— REQUIRED WORK —
Repeat, please, only the lines from the top of the data down to the line with "(fmul Lit.c0p3 (harmonic"; include both of those lines.

───── MATERIAL TO PROCESS

-- ==== Sys2Proof/Machine/Presets.lean ====
section
/-! DEFINITION. The sample-synthesis engine: the four presets, the noise generator, scaling, phase advance and the
order of one voice in one frame (rules R175 to R187). -/

namespace Sys2Proof.Machine

/-- `L(HPh(m, p))` (R176): the table at the harmonic phase `frac(m · p)`. -/
def harmonic (rom : List F32) (m p : F32) : F32 := lookup rom (frac (fmul m p))

/-- `Sine(p)` (R178). -/
def sine (rom : List F32) (p : F32) : F32 := lookup rom p

/-- `Additive(p)` (R179), summed left to right. -/
def additive (rom : List F32) (p : F32) : F32 :=
  fadd (fadd (fadd (lookup rom p) (fmul Lit.c0p5 (harmonic rom Lit.two p)))
    (fmul Lit.c0p3 (harmonic rom Lit.three p))) (fmul Lit.c0p2 (harmonic rom Lit.c1p5 p))

/-- The harmonic stack of `Electric` (R180). -/
def electricStack (rom : List F32) (p : F32) : F32 :=
  fadd (fadd (lookup rom p) (fmul Lit.c0p35 (harmonic rom Lit.two p))) (fmul Lit.c0p15 (harmonic rom Lit.four p))

/-- The next state of the noise generator (R182). -/
def lcgNext (x : BitVec 32) : BitVec 32 := x * 1664525#32 + 1013904223#32

/-- The sample in `[0, 1)` that a generator state gives: its top 24 bits over 2^24 (R182). -/
def lcgUniform (x : BitVec 32) : F32 := fdiv (i2f (x >>> 8).toNat) Lit.c2p24

/-- The noise term of `NoiseBurst` (R181), from the generator state and the transient just written. -/
def noise (lcg : BitVec 32) (transient : F32) : F32 :=
  fmul (fmul (fsub (fmul (lcgUniform lcg) Lit.two) Lit.one) Lit.c0p15) transient

/-- The input of the preset-3 filter (R183). -/
def padInput (rom : List F32) (p : F32) : F32 :=
  fadd (fmul Lit.c0p6 (harmonic rom Lit.c1p004 p)) (fmul Lit.c0p6 (harmonic rom Lit.c0p996 p))

/-- The one-pole low-pass `z + a·(x - z)` (R183). -/
def padFilter (alpha z x : F32) : F32 := fadd z (fmul alpha (fsub x z))

/-- What a raw sample leaves behind: the voice, the generator, and the sample. -/
structure RawSample where
  voice : Voice
  lcg : BitVec 32
  value : F32
  deriving DecidableEq, Repr

/-- `Electric` with its `NoiseBurst` (R180, R181): the transient decays and the generator steps before they are used. -/
def electric (rom : List F32) (v : Voice) (lcg : BitVec 32) : RawSample where
  voice := { v with transient := fmul v.transient Lit.c0p9992 }
  lcg := lcgNext lcg
  value := fadd (electricStack rom v.phase) (noise (lcgNext lcg) (fmul v.transient Lit.c0p9992))

/-- `Pad` (R183): the output is the updated filter memory. -/
def pad (alpha : F32) (rom : List F32) (v : Voice) (lcg : BitVec 32) : RawSample where
  voice := { v with filt := padFilter alpha v.filt (padInput rom v.phase) }
  lcg := lcg
  value := padFilter alpha v.filt (padInput rom v.phase)

/-- `RawSample`, the preset multiplexer (R177): only the selected formula is evaluated (R186). -/
def rawSample (c : Config) (rom : List F32) (preset : BitVec 2) (v : Voice) (lcg : BitVec 32) : RawSample :=
  match preset.toNat with
  | 0 => { voice := v, lcg := lcg, value := sine rom v.phase }
  | 1 => { voice := v, lcg := lcg, value := additive rom v.phase }
  | 2 => electric rom v lcg
  | _ => pad c.padAlpha rom v lcg

/-- `Scaled` (R184). -/
def scaled (v : Voice) (raw : F32) : F32 := fmul raw (fmul v.level v.velGain)

/-- `PhaseAdvance` (R185). -/
def phaseAdvance (v : Voice) : Voice := { v with phase := frac (fadd v.phase v.inc) }

/-- What a voice does in one frame: the voice, the generator, and its contribution to the mix, if any. -/
structure VoiceFrame where
  voice : Voice
  lcg : BitVec 32
  sample : Option F32
  deriving DecidableEq, Repr

/-- A voice still active after its envelope step (R187): raw sample, scaling, phase advance. -/
def soundVoice (c : Config) (rom : List F32) (preset : BitVec 2) (v : Voice) (lcg : BitVec 32) : VoiceFrame :=
  let r := rawSample c rom preset v lcg
  { voice := phaseAdvance r.voice, lcg := r.lcg, sample := some (scaled r.voice r.value) }

/-- `VoiceFrame` (R187): nothing for an inactive voice; the envelope step; nothing more if it ended the release. -/
def voiceFrame (c : Config) (rom : List F32) (preset : BitVec 2) (v : Voice) (lcg : BitVec 32) : VoiceFrame :=
  if !v.active then { voice := v, lcg := lcg, sample := none }
  else if !(envStep c v).active then { voice := envStep c v, lcg := lcg, sample := none }
  else soundVoice c rom preset (envStep c v) lcg

end Sys2Proof.Machine
end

──────────

— REPLY TO THE EXERCISE —
-- ==== Sys2Proof/Machine/Presets.lean ====
section
/-! DEFINITION. The sample-synthesis engine: the four presets, the noise generator, scaling, phase advance and the
order of one voice in one frame (rules R175 to R187). -/

namespace Sys2Proof.Machine

/-- `L(HPh(m, p))` (R176): the table at the harmonic phase `frac(m · p)`. -/
def harmonic (rom : List F32) (m p : F32) : F32 := lookup rom (frac (fmul m p))

/-- `Sine(p)` (R178). -/
def sine (rom : List F32) (p : F32) : F32 := lookup rom p

/-- `Additive(p)` (R179), summed left to right. -/
def additive (rom : List F32) (p : F32) : F32 :=
  fadd (fadd (fadd (lookup rom p) (fmul Lit.c0p5 (harmonic rom Lit.two p)))
    (fmul Lit.c0p3 (harmonic rom Lit.three p))) (fmul Lit.c0p2 (harmonic rom Lit.c1p5 p))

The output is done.